Source: 'Deep Parametric Continuous Convolutional Neural Networks', Wang et al., 2018

- As the graph convolution layer, I use the [**Gated Graph Convolution**](https://arxiv.org/abs/1711.07553) with **dense attention mechanism**, which we found to be the best performing graph convolution in [Benchmarking GNNs](https://arxiv.org/abs/2003.00982). Intuitively, Gated GraphConv [generalizes directional CNN filters](https://arxiv.org/abs/1905.01289) for 2D images to arbitrary graphs by learning a **weighted aggregations over the local neighbors** of each node. It upgrades the node-to-node attention mechanism from [GATs](https://arxiv.org/abs/1710.10903) and [MoNet](https://arxiv.org/abs/1611.08402) (i.e. one attention weight per node pair) to consider dense feature-to-feature attention (i.e. *d* attention weights for pairs of *d*-dimensional node embeddings).
- Another intuitive motivation for the Gated GraphConv is as a **learnable directional diffusion process** over the graph, or as a **coupled PDE over node and edge features** in the graph. Gated GraphConv makes the diffusion process/neighborhood aggregation anisotropic or directional, **countering [oversmoothing/oversquashing](https://arxiv.org/abs/2006.05205)** of features and enabling deeper models.
- This graph convolution was originally proposed as [a sentence encoder for NLP](https://arxiv.org/abs/1703.04826) and further developed at NTU for [molecule generation](https://arxiv.org/abs/1906.03412) and [combinatorial optimization](https://arxiv.org/abs/1906.01227). Evidently, I am partial to this idea. At the same time, it is worth noting that anisotropic local aggregations and generalizations of directed CNN filters have demonstrated strong performance across a myriad of applications, including [**3D point clouds**](https://arxiv.org/abs/1904.07601), [drug discovery](https://pubs.acs.org/doi/abs/10.1021/acs.jcim.9b00237), [**material science**](https://openreview.net/forum?id=K3qa-sMHpQX), and [programming languages](https://arxiv.org/abs/1906.12192).

---

### :arrows_counterclockwise: **Graph Positional Encodings**




Source: 'Geometric Deep Learning: Going beyond Euclidean Data', Bronstein et al., 2017

- I use the top-*k* non-trivial **Laplacian Eigenvectors** as unique node identifiers to inject structural/positional priors into the Transformer backbone. Laplacian Eigenvectors are a generalization of sinusoidal positional encodings from the original Transformers, and were concurrently proposed in the Benchmarking GNNs, [EigenGNNs](https://arxiv.org/abs/2006.04330), and [GCC](https://arxiv.org/abs/2006.09963) papers.
- Randomly flipping the sign of Laplacian Eigenvectors during training (due to symmetry) can be seen as an additional **data augmentation** or **regularization technique**, helping delay overfitting to training patterns. Going further, the [Directional Graph Networks](https://arxiv.org/abs/2010.02863) paper presents a more principled approach for using Laplacian Eigenvectors.

---

Some ideas still in the pipeline include:

- **Graph-specific Normalization** - Originally motivated in Benchmarking GNNs as 'graph size normalization', there have been several subsequent graph-specific normalization techniques such as [GraphNorm](https://arxiv.org/abs/2009.03294) and [MessageNorm](https://arxiv.org/abs/2006.07739), aiming to replace or augment standard Batch Normalization. Intuitively, there is room for improvement as BatchNorm flattens mini-batches of graphs instead of accounting for the underlying graph structure.

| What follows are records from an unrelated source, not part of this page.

-- ==== Sys2Proof/Machine/Frame.lean ====
section
/-! DEFINITION. Host frames: the status word, read and write items, rejection and read-clear, and the host's single accesses;
the meanings of the commands of the host ports, the interrupt controller, the mailboxes and the rings, and of
TAP_INSTRUCTION (chapters 14, 16, 17 and 22). -/

namespace Sys2Proof.Machine

/-! ## The status word (R467, R571) -/

/-- The output of a port's interrupt land is driven low (R571). -/
def Block.irqLow (b : Block) (n : Nests) (p : Port) : Bool :=
  b.flag (match p with
    | .a => R.IC_CTL.IRQA_EN
    | .b => R.IC_CTL.IRQB_EN) &&
  (b.highest p.mid (n.port p).running).isSome

/-- The status word of a frame whose CS_N falls now (R467). -/
def Block.statusWord (b : Block) (n : Nests) (p : Port) (busy : Bool) : Nat :=
  let x := b.port p
  2 ^ 15 * bit busy + 2 ^ 14 * bit x.frameErr + 2 ^ 13 * bit (b.irqLow n p) + 2 ^ 12 * bit b.txn.owner.isSome +
  2 ^ 8 * x.lastResult.code + b.get R.TB_FRAME.FRAME % 256

/-! ## Read items (R464, R466, R470, R475, R618) -/

/-- A window read item at WIN_ADDR, which advances (R464, R479). -/
def Block.readWindow (b : Block) (p : Port) : ReadItem × Block :=
  let a := (b.port p).winAddr
  let r := b.windowRead p a
  ({ result := r.1, word := BitVec.ofNat 32 r.2.1, addr := some a, found := r.2.2.1 }, r.2.2.2.advance p)

/-- A register read item (R145, R464, R470, R618). -/
def Block.readRegister (b : Block) (n : Nests) (p : Port) (idx : Nat) : ReadItem × Block :=
  if idx = 0x0A then b.readWindow p
  else if 0xFF < idx ∨ !assigned idx then ({ result := .badIndex, word := 0#32 }, b)
  else if nvGated idx && b.nvBusy then ({ result := .nvBusy, word := 0#32 }, b)
  else
    let b := if idx = 0x26 then b.capturePt else b
    ({ result := .ok, word := b.readReg n p idx, idx := some idx }, b)

/-- Read item `i` of a frame: a register, or one window access. A window item that faults is in WIN_STATUS at once (R486). -/
def Block.readItem (b : Block) (n : Nests) (p : Port) (op index i : Nat) : ReadItem × Block :=
  let r := if op = 0 then b.readRegister n p (index + i) else b.readWindow p
  (r.1, match r.1.addr with
    | some a => r.2.winFaultAt p r.1.result a
    | none => r.2)

/-- A word of lamp parameters with read-clear bytes (R459). -/
def lampCounter (a : Nat) : Bool := decide (0x00924000 ≤ a) && decide (a < 0x00924800) && (a % 256 == 0x8C || a % 256 == 0x90)

/-- The read-clear part of a read item of an accepted frame, `shifted` being the bits that were fully shifted out (R474, R573). -/
def ReadItem.clear (p : Port) (x : ReadItem) (shifted : Word) (acc : Nests × Block) : Nests × Block :=
  match x.idx, x.addr with
  | some idx, _ => clearRead p idx x.word shifted acc.1 acc.2
  | none, some a => if lampCounter a then (acc.1, acc.2.rcLamp a x.word shifted) else acc
  | none, none => acc

/-- The bits of item `i` that a frame of `bits` bits shifted out in whole words (R474). -/
def shiftedBits (bits i : Nat) : Word :=
  if 64 + 32 * i ≤ bits then BitVec.allOnes 32 else if 48 + 32 * i ≤ bits then 0xFFFF0000#32 else 0#32

/-! ## Write items (R464, R470, R471) -/

/-- What stands of the write items of a frame: the staged items, the results so far by item with their window address, the items
that cleared WIN_STATUS.FAULT, and the items for the store and for the select-1 window, which act together. -/
structure WriteRun where
  run : FrameRun := {}
  results : List (Nat × HostResult × Option Nat) := []
  clears : List Nat := []
  store : List (Nat × Nat × Word) := []
  page : List (Nat × Nat × Word) := []

/-- A window write item at WIN_ADDR, which advances. -/
def Block.writeWindow (b : Block) (p : Port) (x : WriteRun) (i : Nat) (w : Word) : WriteRun × Block :=
  let a := (b.port p).winAddr
  let still := { x.run with next := none }
  match regionOf a with
  | .store => ({ x with run := still, store := x.store ++ [(i, a, w)] }, b.advance p)
  | .flash1 => ({ x with run := still, page := x.page ++ [(i, a, w)] }, b.advance p)
  | .vendor => ({ x with run := still, results := x.results ++ [(i, if b.nvBusy then .nvBusy else .windowFault, some a)] }, b.advance p)
  | _ =>
    let r := b.windowWrite p.mid x.run a w
    ({ x with run := r.2.1, results := x.results ++ [(i, r.1, some a)] }, r.2.2.advance p)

- **Theoretically Expressive Aggregation** - There are several exciting ideas aiming to bridge the gap between theoretical expressive power, computational feasability, and generalization capacity for GNNs: [PNA-style](https://arxiv.org/abs/2004.05718) multi-head aggregation and scaling, generalized aggreagators from [DeeperGCNs](https://arxiv.org/abs/2006.07739), pre-computing structural motifs as in [GSN](https://arxiv.org/abs/2006.09252), etc.

- **Virtual Node and Low Rank Global Attention** - After the message-passing step, the [virtual node trick](https://arxiv.org/abs/1905.12265) adds messages to-and-fro a virtual/super node connected to all graph nodes. [LRGA](https://arxiv.org/abs/2006.07846) comes with additional theretical motivations but does something similar. Intuitively, these techniques enable modelling long range or latent interactions in graphs and counter the oversquashing problem with deeper networks.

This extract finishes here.